Published in final edited form as: J Cardiothorac Vasc Anesth. 2017 Nov 4;32(3):1458–1463. doi: 10.1053/j.jvca.2017.11.002

Perioperative Information Systems: Opportunities to Improve Delivery of Care and Clinical Outcomes in Cardiac and Vascular Surgery

Robert E Freundlich *,1, Jesse M Ehrenfeld
PMCID: PMC6138876  NIHMSID: NIHMS987922  PMID: 29229258

Abstract

A variety of existing perioperative informatics tools offer clinicians and researchers the opportunity to improve the delivery of care and clinical outcomes for patients undergoing cardiac and vascular surgery. Many of these tools can be used to improve the reliability of the care delivery process through the application of clinical decision support tools and/or quality improvement methodologies at a number of junctures. In this review, the authors will offer a concise overview of the existing perioperative informatics literature, with a focus on tools considered to be of utility in confronting the unique challenges inherent to cardiac and vascular surgery. The authors also highlight areas that they believe are of interest for future targeted inquiry.
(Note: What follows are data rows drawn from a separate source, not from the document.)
-- ==== Sys2Proof/Syntax.lean ====
section
/-! DEFINITION. The syntax of the machine: the operand forms of spec/03_encoding.md, the fields of the formats as types
of their own, the identities that the events of spec/opcode_table.json carry, and `Instr`, the one inductive with a
constructor for each row of that table. -/
namespace Sys2Proof

/-! ## Operands -/

/-- A lane source (R35): every code of the column "Lane source". `konst n` is the constant code 0xE8 + n, `lit` the
literal of code 0xF0, `lit64` the two-word literal of code 0xF1, `idx n` the indexed code 0xF4 + n. -/
inductive Src where
  | v (r : Fin 192) | s (r : Fin 32) | lane | team | core | clock
  | konst (n : Fin 8) | lit (w : W32) | lit64 (w : W64) | idx (n : Fin 4)
  deriving DecidableEq, Repr

/-- A uniform source (R35, R36). -/
inductive USrc where
  | s (r : Fin 32) | team | core | clock | konst (n : Fin 8) | lit (w : W32) | lit64 (w : W64)
  deriving DecidableEq, Repr

/-- A count operand of the T and G formats, and the length of `xwin` (R34, R46): s code, constant or literal. -/
inductive Cnt where
  | s (r : Fin 32) | konst (n : Fin 8) | lit (w : W32) | lit64 (w : W64)
  deriving DecidableEq, Repr

/-- The address operand of `acld` (R36): an s code or a literal. -/
inductive ASrc where
  | s (r : Fin 32) | lit (w : W32) | lit64 (w : W64)
  deriving DecidableEq, Repr

/-- A lane destination (R35). -/
inductive Dst where
  | v (r : Fin 192) | idx (n : Fin 4)
  deriving DecidableEq, Repr

/-- The address operand of a lane-memory instruction (R47, R117). -/
inductive Base where
  | v (r : Fin 192) | s (r : Fin 32) | idx (n : Fin 4)
  deriving DecidableEq, Repr

/-- An s code (R35). -/
abbrev SReg := Fin 32
/-- A predicate register; p0 reads true (R34). -/
abbrev PReg := Fin 8
/-- An ordering stream (R33, format M). -/
abbrev Stream := Fin 16
/-- The signed byte offset of an M-format word with LIT = 1 (R30, R47). -/
abbrev Offset := Option W32

/-! ## Fields of the formats -/

/-- Element types (R43). -/
inductive Ty where
  | i32 | u32 | i64 | u64 | i16x2 | u16x2 | i8x4 | u8x4 | f32 | f64 | f16x2 | bf16x2
  | e4m3x4 | e5m2x4 | e2m1x8 | tern16 | i4x8
  deriving DecidableEq, Repr

/-- Rounding modes (R41). -/
inductive Rnd where
  | rne | rtz | rup | rdn | rna
  deriving DecidableEq, Repr

/-- Scopes (R12, R34). -/
inductive Scope where
  | core | quad | die | pkg | pod
  deriving DecidableEq, Repr

/-- The MODE field that a `setm` word writes, with its new value (R42). -/
inductive ModeField where
  | g (gn : Bool) (p : PReg) | s (p : PReg) | t (ty : Ty) | rnd (r : Rnd)
  | sat (b : Bool) | ftz (b : Bool) | df (b : Bool) | sc (c : Scope)
  deriving DecidableEq, Repr

/-- Relations of `cmp` and `ucmp` (R34). -/
inductive Rel where
  | eq | ne | lt | le | gt | ge | nan | num
  deriving DecidableEq, Repr

/-- Tests of `class` (R34). -/
inductive ClassTest where
  | nan | inf | zero | sub | norm | neg
  deriving DecidableEq, Repr

/-- Functions of `vote` (R34). -/
inductive VoteFn where
  | every | some | same | odd
  deriving DecidableEq, Repr

/-- Kinds of `fence` (R34, R132). -/
inductive FenceKind where
  | acq | rel | acqrel | sc
  deriving DecidableEq, Repr

/-- Access forms of FN 0 to 5 (R47): natural, ×2, ×4, byte, halfword, and the acquire or release form. -/
inductive MemForm where
  | nat | x2 | x4 | byte | half | sync
  deriving DecidableEq, Repr

/-- Functions of the atomics (R47, R129). -/
inductive AtomFn where
  | add | min | max | and | or | xor | exch | incw
  deriving DecidableEq, Repr

/-- The place a `pref` brings its line to (R47, R135). -/
inductive PrefLevel where
  | l1 | home | msc
  deriving DecidableEq, Repr

/-- The extent of `clean` and `inval` (R136). -/
inductive Extent where
  | line | page
  deriving DecidableEq, Repr

/-- Engine class and context of `tlwait` (R34). -/
inductive TlCtx where
  | copy (c : Fin 16) | sift (c : Fin 4) | matrix | settle
  deriving DecidableEq, Repr

/-- Barrier levels (R34, R146). -/
inductive BarLevel where
  | cohort | gang | die | pkg | pod
  deriving DecidableEq, Repr

/-- Control registers: every number that the map of R147 assigns. -/
inductive Csr where
  | mode | flags | regions | repc | rdepth | trapvec | stkdepth | rescap | resstall | mprog | mfill | spbankc
  | cycle | passes | clears | tslice | rtmo | tlcopy (n : Fin 16) | tlsift (n : Fin 4) | tlmat | tlsettle
  | nxcopy (n : Fin 16) | nxsift (n : Fin 4) | nxmat | nxsettle
  deriving DecidableEq, Repr

/-! ## What the events carry -/

/-- The unit that owns a barrier instance (R274), by the model's index of the cohort, gang or kernel. -/
inductive BarUnit where
  | cohort (c : Nat) | gang (g : Nat) | die (k d : Nat) | pkg (k : Nat) | pod (k : Nat)
  deriving DecidableEq, Repr

/-- One barrier instance: its unit and its id (R274). -/
structure BarRef where
  unit : BarUnit
  id   : Fin 16
  deriving DecidableEq, Repr

/-- Who waits for Chandler on a PAGE or PROT (R306, R338): a team, an engine context, the matrix unit of a bench, or an
inbound fabric request (R351) by its place in the list of held requests. -/
inductive FaultParty where
  | team (t : Nat) | copy (core ctx : Nat) | sifter (core ctx : Nat) | settle (core : Nat)
  | matrix (core bench : Nat) | inbound (n : Nat)
  deriving DecidableEq, Repr

/-- What Chandler does with a PAGE or PROT (R338): map a frame (the leaf entry written, and the bytes that fill the
frame from its start, the rest zero), hold it under R337, or report it. -/
inductive FaultAct where
  | map (pte : W64) (fill : List Byte) | hold | report
  deriving DecidableEq, Repr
Keywords: clinical decision support, perioperative informatics, database research anesthesiology, information management systems


THE BOURGEONING FIELD of perioperative informatics offers an array of tools that have the potential to significantly improve the care of patients undergoing cardiac and vascular surgery. Unfortunately, few, if any, of these tools are specifically designed to be of use for cardiovascular care. The majority are designed for all forms of perioperative care, albeit with important potential applications in cardiac and vascular surgery. In this review, the authors outline essential elements of perioperative informatics and important developments in the field, with a focus on those with potential applications for patients undergoing cardiac and vascular surgical procedures.

Perioperative Informatics: Key Definitions

Clinical informatics is defined by the American Medical Informatics Association (AMIA) as “the application of informatics and information technology to deliver healthcare services.”1 Applications as diverse as clinical decision support, enhanced electronic health record (EHR) documentation, computerized provider order entry, and storage and organization of clinical images are all active areas of interest for clinical informaticians. Clinical informatics is an Accreditation Council for Graduate Medical Education and American Board of Medical Specialties recognized subspecialty, with a board exam administered by the American Board of Preventative Medicine and the American Board of Pathology.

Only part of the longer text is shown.